The other wolf looked at him, his eyes still wolf and wild. Asil’s wolf told him that, though strong of will and power, this one had not yet seen half a century as moon called. He was thusvulnerable to the wild turbulence of Asil’s wolf, especially as unsettled as this other wolf was, a dominant having given a message of submissive to a strange wolf.
It was not Asil’s purpose today to abuse his just-accepted status as guest by forcing this perfectly fine and trusted member of Angus Hopper’s pack to attack him so Asil’s wolf could taste his blood. He had assumed that the brief moment of epiphany, of purpose, had brought his wolf back from instability. But his eagerness to taste this young strong wolf’s blood was proof that Asil’s self-assessment of how well he was controlling his wolf was demonstratively wrong.
If not for his understanding that this mission was important, he would have driven back to Montana.
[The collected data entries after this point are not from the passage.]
-- ==== Sys2Proof/Machine/Bytes.lean ====
section
/-! DEFINITION. Byte strings and byte stores: little-endian numbers (R24), stores of bytes by address, poison marks by 64-bit word (R285), and CRC-32C. -/

namespace Sys2Proof.Machine

open Sys2Proof

/-! ### Byte strings (little-endian, R24) -/

/-- The number a little-endian byte string holds. -/
def leNat : List Byte → Nat
  | [] => 0
  | b :: r => b.toNat + 256 * leNat r

/-- The `k` bytes of a number, little-endian. -/
def toLe : Nat → Nat → List Byte
  | 0, _ => []
  | k + 1, n => BitVec.ofNat 8 n :: toLe k (n / 256)

/-- `k` bytes of a byte string from an offset on; bytes past its end are 0. -/
def sub (bs : List Byte) (o k : Nat) : List Byte := (List.range k).map (fun i => bs.getD (o + i) 0)

/-- The little-endian number in `k` bytes at an offset. -/
def leAt (bs : List Byte) (o k : Nat) : Nat := leNat (sub bs o k)

/-- Bits msb down to lsb of a number. -/
def bits (n msb lsb : Nat) : Nat := n / 2 ^ lsb % 2 ^ (msb + 1 - lsb)

/-! ### Byte stores: an unlisted byte is 0 -/

/-- One byte of a store. -/
def cGet (m : List Host.Cell) (a : Nat) : Byte := smGet 0 m a

/-- Writes one byte. -/
def cSet (m : List Host.Cell) (a : Nat) (b : Byte) : List Host.Cell := smSet 0 m a b

/-- Reads bytes from an address up. -/
def cRead (m : List Host.Cell) (a n : Nat) : List Byte := (List.range n).map (fun i => cGet m (a + i))

/-- Writes bytes from an address up. -/
def cWrite : List Host.Cell → Nat → List Byte → List Host.Cell
  | m, _, [] => m
  | m, a, b :: r => cWrite (cSet m a b) (a + 1) r

/-- Writes zeros over a range. -/
def cClear (m : List Host.Cell) (a n : Nat) : List Host.Cell := m.filter (fun e => decide (e.1 < a ∨ a + n ≤ e.1))

/-- Removes the marks of a range of word numbers. -/
def markClear (m : SMap Bool) (w n : Nat) : SMap Bool := m.filter (fun e => decide (e.1 < w ∨ w + n ≤ e.1))

/-- The word numbers of 64-bit words that a byte range touches. -/
def wordsOf (a n : Nat) : List Nat := (List.range ((a + n + 7) / 8 - a / 8)).map (fun i => a / 8 + i)

/-- Is a word of a byte range marked poisoned? -/
def anyPoison (m : SMap Bool) (a n : Nat) : Bool := (wordsOf a n).any (fun w => smGet false m w)

/-- Poison after a write: a whole word's write clears its poison, a narrower write leaves it (R285). -/
def poisonWrite (m : SMap Bool) (a n : Nat) : SMap Bool :=
  let w0 := (a + 7) / 8
  markClear m w0 ((a + n) / 8 - w0)

/-! ### CRC-32C -/

/-- One bit of the reflected CRC with polynomial 0x1EDC6F41. -/
def crcBit (c : Nat) : Nat := if c % 2 = 1 then (c / 2) ^^^ 0x82F63B78 else c / 2

/-- One byte. -/
def crcByte (c : Nat) (b : Byte) : Nat := crcBit (crcBit (crcBit (crcBit (crcBit (crcBit (crcBit (crcBit (c ^^^ b.toNat))))))))

/-- CRC-32C of a byte string. -/
def crc32c (bs : List Byte) : Nat := bs.foldl crcByte 0xFFFFFFFF ^^^ 0xFFFFFFFF

end Sys2Proof.Machine
end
The Marrok was too far away to help him. The Omega wolf Anna was too far away to help him. It was such moments that reminded Asil just why he had given up his Alpha status in Spain to travel all of the way to the backwoods of Montana.
He had only himself here. He pulled that old wolf back and tucked him deeper into his mind, trapping him in the steel of his will. And that will, the will of the Moor, was enough—as it had always proved to be enough. But Allah knew, as did Asil, some time, not too far from this, even Asil would be overmatched against the great old beast who owned his soul.
As soon as Asil battened down his wolf, the other man turned, putting his back to Asil. “Sorry,” he said. “I’m sorry. Give me a minute.” And quietly he muttered, “I didn’t expect... well.” He shut up.